Input data =>

/-! ### The checks of a header (R155) -/

/-- What each of the checks 2 to 8 asks of a header; the numbers that name no check ask nothing. -/
def HeaderPasses (data : List Byte) : Nat → Prop
  | 2 => wordAt data 0 = 1
  | 3 => (windowAt data 0).isLegal = true
  | 4 => (windowAt data 1).isLegal = true
  | 5 => (windowAt data 2).isLegal = true
  | 6 => (windowAt data 3).isLegal = true
  | 7 => legalMarks (headerOf data).lowMark (headerOf data).highMark
  | 8 => (headerOf data).agingPeriod ≤ 65535
  | _ => True

/-- R155: the checks 2 to 8, one after another. -/
theorem checkHeader_accept [DecidablePred (HeaderPasses data)] :
    checkHeader (.accept data) = firstFailure (HeaderPasses data) (fun n => (.invalidSetup, BitVec.ofNat 16 n))
      (headerOf data) (List.range' 2 7) := by
  have hnot {b : Bool} : (!b) = true ↔ ¬b = true := by rw [Bool.not_eq_true', Bool.not_eq_true]
  show _ = firstFailure _ _ _ [2, 3, 4, 5, 6, 7, 8]
  refine firstFailure_cons Iff.rfl rfl <| firstFailure_cons hnot rfl <| firstFailure_cons hnot rfl <|
    firstFailure_cons hnot rfl <| firstFailure_cons hnot rfl <| firstFailure_cons ?_ rfl <|
    firstFailure_cons Nat.not_le.symm rfl rfl
  rw [hnot, Bool.and_eq_true, Bool.and_eq_true, decide_eq_true_eq, decide_eq_true_eq, decide_eq_true_eq, and_assoc]
  rfl

theorem checkHeader_fails {n : Nat} (hn : 2 ≤ n ∧ n ≤ 8) (hbefore : ∀ m : Nat, m < n → HeaderPasses data m)
    (h : ¬HeaderPasses data n) : checkHeader (.accept data) = .error (.invalidSetup, BitVec.ofNat 16 n) := by
  classical
  rw [checkHeader_accept, firstFailure_range hbefore h 7 2 hn.1 (by omega)]

theorem checkHeader_passes (h : ∀ n : Nat, n ≤ 8 → HeaderPasses data n) :
    checkHeader (.accept data) = .ok (headerOf data) := by
  classical
  rw [checkHeader_accept, firstFailure_none fun n hn => h n (by rw [List.mem_range'_1] at hn; omega)]

/-- R155 checks 3 to 6: what is asked of agent `k`'s window. -/
def LegalWindow (data : List Byte) (k : Agent) : Prop :=
  ((headerOf data).windows.get k).base.toNat % 32 = 0 ∧ ((headerOf data).windows.get k).limit.toNat % 32 = 0 ∧
    ((headerOf data).windows.get k).base.toNat < ((headerOf data).windows.get k).limit.toNat

theorem window_headerOf (data : List Byte) (k : Agent) : (headerOf data).windows.get k = windowAt data k :=
  Vector.getElem_ofFn k.isLt

theorem legalWindow_iff : LegalWindow data k ↔ (windowAt data k).isLegal = true := by
  rw [LegalWindow, window_headerOf, Window.isLegal, Bool.and_eq_true, Bool.and_eq_true, decide_eq_true_eq,
    decide_eq_true_eq, decide_eq_true_eq, and_assoc]

/-- R155: check 3 + k is that of agent `k`'s window. -/
theorem headerPasses_window (k : Agent) : HeaderPasses data (3 + k.val) ↔ LegalWindow data k := by
  rw [legalWindow_iff]
  match k with
  | 0 => rfl
  | 1 => rfl
  | 2 => rfl
  | 3 => rfl

/-- R155: the checks before check `n` are those of the format and of the windows. -/
theorem headerPasses_before {n : Nat} (hn : n ≤ 7) (hformat : 2 < n → wordAt data 0 = 1)
    (hwindows : ∀ j : Agent, 3 + j.val < n → LegalWindow data j) (m : Nat) (hm : m < n) : HeaderPasses data m := by
  have hwindow (j : Agent) (hj : 3 + j.val < n) : HeaderPasses data (3 + j.val) :=
    (headerPasses_window j).mpr (hwindows j hj)
  match m with
  | 0 => trivial
  | 1 => trivial
  | 2 => exact hformat hm
  | 3 => exact hwindow 0 hm
  | 4 => exact hwindow 1 hm
  | 5 => exact hwindow 2 hm
  | 6 => exact hwindow 3 hm
  | _ + 7 => omega

/-- R155: the checks before that of the aging period. -/
theorem headerPasses_marks (hformat : wordAt data 0 = 1) (hwindows : ∀ j : Agent, LegalWindow data j)
    (hmarks : legalMarks (headerOf data).lowMark (headerOf data).highMark) (m : Nat) (hm : m < 8) : HeaderPasses data m := by
  rcases Nat.lt_succ_iff_lt_or_eq.mp hm with hlt | rfl
  · exact headerPasses_before (Nat.le_refl 7) (fun _ => hformat) (fun j _ => hwindows j) m hlt
  · exact hmarks

/-! ### The lists that are cleared (R143) -/

/-- A list without an operation and without a take. -/
abbrev AlarmList.isFree (a : AlarmList) : Prop := a.op = .none ∧ a.take = none

/-- R143: the list after OPEN's header has been answered: a free list is cleared, another owes its clearing. -/
def AlarmList.openCleared (a : AlarmList) : AlarmList := if a.isFree then a.openClears.cleared else a.openClears

theorem AlarmList.openCleared_free {a : AlarmList} (h : a.isFree) :
    a.openCleared = { a with
      count := 0, overflow := false, waiting := [], op := .clearing, overflowOwed := false, clearOwed := false } := by
  have hop : a.op ≠ .appending := by rw [h.1]; decide
  rw [AlarmList.openCleared, if_pos h, AlarmList.openClears, if_neg hop]
  rfl

theorem AlarmList.openCleared_busy {a : AlarmList} (h : ¬a.isFree) :
    a.openCleared = { a with
      waiting := if a.op = .appending then a.waiting.take 1 else [], overflowOwed := false, clearOwed := true } :=
  if_neg h
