/-- No instruction touches the hidden state of TIMER and PPU or the surfaces; and every byte of memory outside the addresses
the instruction stores to reads as before, all of memory for a form that stores nothing. The addresses are computed from the
operands and the state by `storedTo` (Safety.lean), with the meanings' own expressions: HL, BC, DE, nn, the high page, nn and
nn + 1 of LD (nn),SP, the two bytes below SP (20_memory.md R65, R66, R77). -/
def Obligations.InstructionFootprint : Prop :=
  ∀ (i : Instr) (s t : State), exec i s = .next t → KeepsDevices s t ∧ KeepsMemoryBut (storedTo i s) s t

/-! ### Invariants -/

/-- Every step keeps the low nibble of F zero (10_state.md R24). -/
def Obligations.StepKeepsFlagsClean : Prop :=
  ∀ s t : State, s.FlagsClean → step s = .next t → t.FlagsClean

/-- Every step keeps the memory in its canonical form. -/
def Obligations.StepKeepsMemoryCanonical : Prop :=
  ∀ s t : State, s.MemoryCanonical → step s = .next t → t.MemoryCanonical

/-- Every step keeps the counters in their ranges: num_cycles at most 24 and a multiple of 4 (10_state.md R20, R32), the
divider's accumulator below 256 and the countdown positive (R51), line_counter 1 to 456 and lines_rendered at most 144 (R52,
60_exceptions.md R351). That the countdown is at most 1024 is the longest period of the parameter PERIOD (10_state.md R46,
60_exceptions.md R341), the spec's decision D18 and no statement of the source (log entry 7). -/
def Obligations.StepKeepsCountersInRange : Prop :=
  ∀ s t : State, s.CountersInRange → step s = .next t → t.CountersInRange

/-- Every step keeps the surfaces at 144 rows of 160 cells. -/
def Obligations.StepKeepsSurfacesSized : Prop :=
  ∀ s t : State, s.SurfacesSized → step s = .next t → t.SurfacesSized

/-- The state after reset has the four values the source gives (10_state.md R55), a PC at the entry point (R402), and meets
the four invariants. -/
def Obligations.ResetState : Prop :=
  (State.reset.a = 0x01 ∧ State.reset.f = 0xB0 ∧ State.reset.sp = 0xFFFE ∧ State.reset.pc = 0x0100) ∧
  State.reset.FlagsClean ∧ State.reset.MemoryCanonical ∧ State.reset.CountersInRange ∧ State.reset.SurfacesSized

/-! ### Reset and the host -/

/-- Reset gives every state element its value of R55 from any state, a faulted one included, and keeps every byte of memory
that is no register of the table, JOYP among them (70_reset_and_hazards.md R400). The values other than those of A, F, SP,
PC and num_cycles are the spec's decision D28 (log entry 2). -/
def Obligations.HostReset : Prop :=
  ∀ s : State,
    let t := s.hostReset
    let table : List (Word × Byte) :=
      [(0xFF04, 0x00), (0xFF05, 0x00), (0xFF06, 0x00), (0xFF07, 0x00), (0xFF0F, 0x00), (0xFF40, 0x91), (0xFF41, 0x06),
        (0xFF42, 0x00), (0xFF43, 0x00), (0xFF44, 0x00), (0xFF45, 0x00), (0xFF47, 0xFC), (0xFF48, 0xFF), (0xFF49, 0xFF),
        (0xFF4A, 0x00), (0xFF4B, 0x00), (0xFFFF, 0x00)]
    (t.a = 0x01 ∧ t.f = 0xB0 ∧ t.b = 0x00 ∧ t.c = 0x13 ∧ t.d = 0x00 ∧ t.e = 0xD8 ∧ t.h = 0x01 ∧ t.l = 0x4D ∧
      t.sp = 0xFFFE ∧ t.pc = 0x0100) ∧
    (t.ime = false ∧ t.halted = false ∧ t.numCycles = 0 ∧ t.fault = none) ∧
    (t.divAcc = 0 ∧ t.countdown = 1024 ∧ t.lineCounter = 456 ∧ t.mode = .oamSearch ∧ t.linesRendered = 0) ∧
    (∀ x y, x < 160 → y < 144 →
      t.bgSurface.cell 3 x y = 0 ∧ t.winSurface.cell (some 3) x y = none ∧ t.sprSurface.cell (some 3) x y = none ∧
        t.frameBuffer.cell 3 x y = 0) ∧
    (∀ p ∈ table, t.memRead p.1 = p.2) ∧
    (∀ k : Word, k ∉ table.map Prod.fst → t.memRead k = s.memRead k)

/-- The first step after power-on, with a NOP at 0x0100 (70_reset_and_hazards.md R403, derived there). -/
def Obligations.FirstStepAfterPowerOn : Prop :=
  ∀ image : Memory, Memory.lookup image 0x0100 = 0x00 →
    ∃ t, step (powerOn image) = .next t ∧
      t.pc = 0x0101 ∧ t.numCycles = 4 ∧ t.divAcc = 4 ∧ t.countdown = 1024 ∧ t.lineCounter = 452 ∧ t.mode = .oamSearch ∧
      t.memRead 0xFF41 = 0x06 ∧ t.memRead 0xFF44 = 0 ∧ t.memRead 0xFF0F = 0x00 ∧ KeepsRegs [] State.reset t ∧
      t.f = State.reset.f ∧ t.sp = State.reset.sp

/-- ButtonPress requests source 4 and ButtonRelease requests nothing; besides that they change at most JOYP, whose new value
is left free (60_exceptions.md R380; log entry 8). -/
def Obligations.ButtonActions : Prop :=
  ∀ (k : Button) (s : State),
    let t := s.hostAct (.buttonPress k)
    let u := s.hostAct (.buttonRelease k)
    t.memRead 0xFF0F = s.memRead 0xFF0F ||| 0x10 ∧ KeepsMemoryBut [0xFF00, 0xFF0F] s t ∧ KeepsCpu s t ∧
      KeepsDevices s t ∧
    KeepsMemoryBut [0xFF00] s u ∧ KeepsCpu s u ∧ KeepsDevices s u

/-! ### Interrupts -/

/-- Servicing with IME set dispatches the lowest-numbered source that is pending and enabled, after un-halting: PC is
pushed, IME and the source's pending bit are cleared, control goes to the source's vector, and no register, flag or other
byte changes (60_exceptions.md R322 to R325, R328). -/
def Obligations.InterruptDispatch : Prop :=
  ∀ (s : State) (src : IntSource), s.ime = true → s.pendingAndEnabled src →
    (∀ other : IntSource, other.index < src.index → ¬ s.pendingAndEnabled other) →
    let t := s.servicePending
    let resume := if s.halted then s.pc + 1 else s.pc
    t.ime = false ∧ t.halted = false ∧ t.pc = BitVec.ofNat 16 (0x40 + 8 * src.index) ∧ t.sp = s.sp - 2 ∧
    t.memRead (s.sp - 1) = resume.hi ∧ t.memRead (s.sp - 2) = resume.lo ∧
    (0xFF0F ∉ [s.sp - 1, s.sp - 2] →
      ∀ i, (t.memRead 0xFF0F).getLsbD i = if i = src.index then false else (s.memRead 0xFF0F).getLsbD i) ∧
    KeepsMemoryBut [s.sp - 1, s.sp - 2, 0xFF0F] s t ∧ KeepsRegs [] s t ∧ t.f = s.f ∧ t.numCycles = s.numCycles ∧
    t.fault = s.fault ∧ KeepsDevices s t

/-- Servicing without a dispatch: a halted CPU with a source pending and enabled wakes and moves past the HALT whatever IME
is, and nothing else changes; with nothing pending and enabled, or with IME clear and the CPU not halted, servicing changes
nothing (R322, R323). -/
def Obligations.UnhaltWithoutDispatch : Prop :=
  ∀ s : State,
    (s.ime = false → s.halted = true → s.somePending →
      s.servicePending = { s with halted := false, pc := s.pc + 1 }) ∧
    (¬ s.somePending → s.servicePending = s) ∧
    (s.ime = false → s.halted = false → s.servicePending = s)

Work order => Starting at the line that contains "have hwindow (j" and stopping after the line that contains "aging period. -/", write out every line exactly as it appears above, and no other line.

Response area =>
  have hwindow (j : Agent) (hj : 3 + j.val < n) : HeaderPasses data (3 + j.val) :=
    (headerPasses_window j).mpr (hwindows j hj)
  match m with
  | 0 => trivial
  | 1 => trivial
  | 2 => exact hformat hm
  | 3 => exact hwindow 0 hm
  | 4 => exact hwindow 1 hm
  | 5 => exact hwindow 2 hm
  | 6 => exact hwindow 3 hm
  | _ + 7 => omega

/-- R155: the checks before that of the aging period. -/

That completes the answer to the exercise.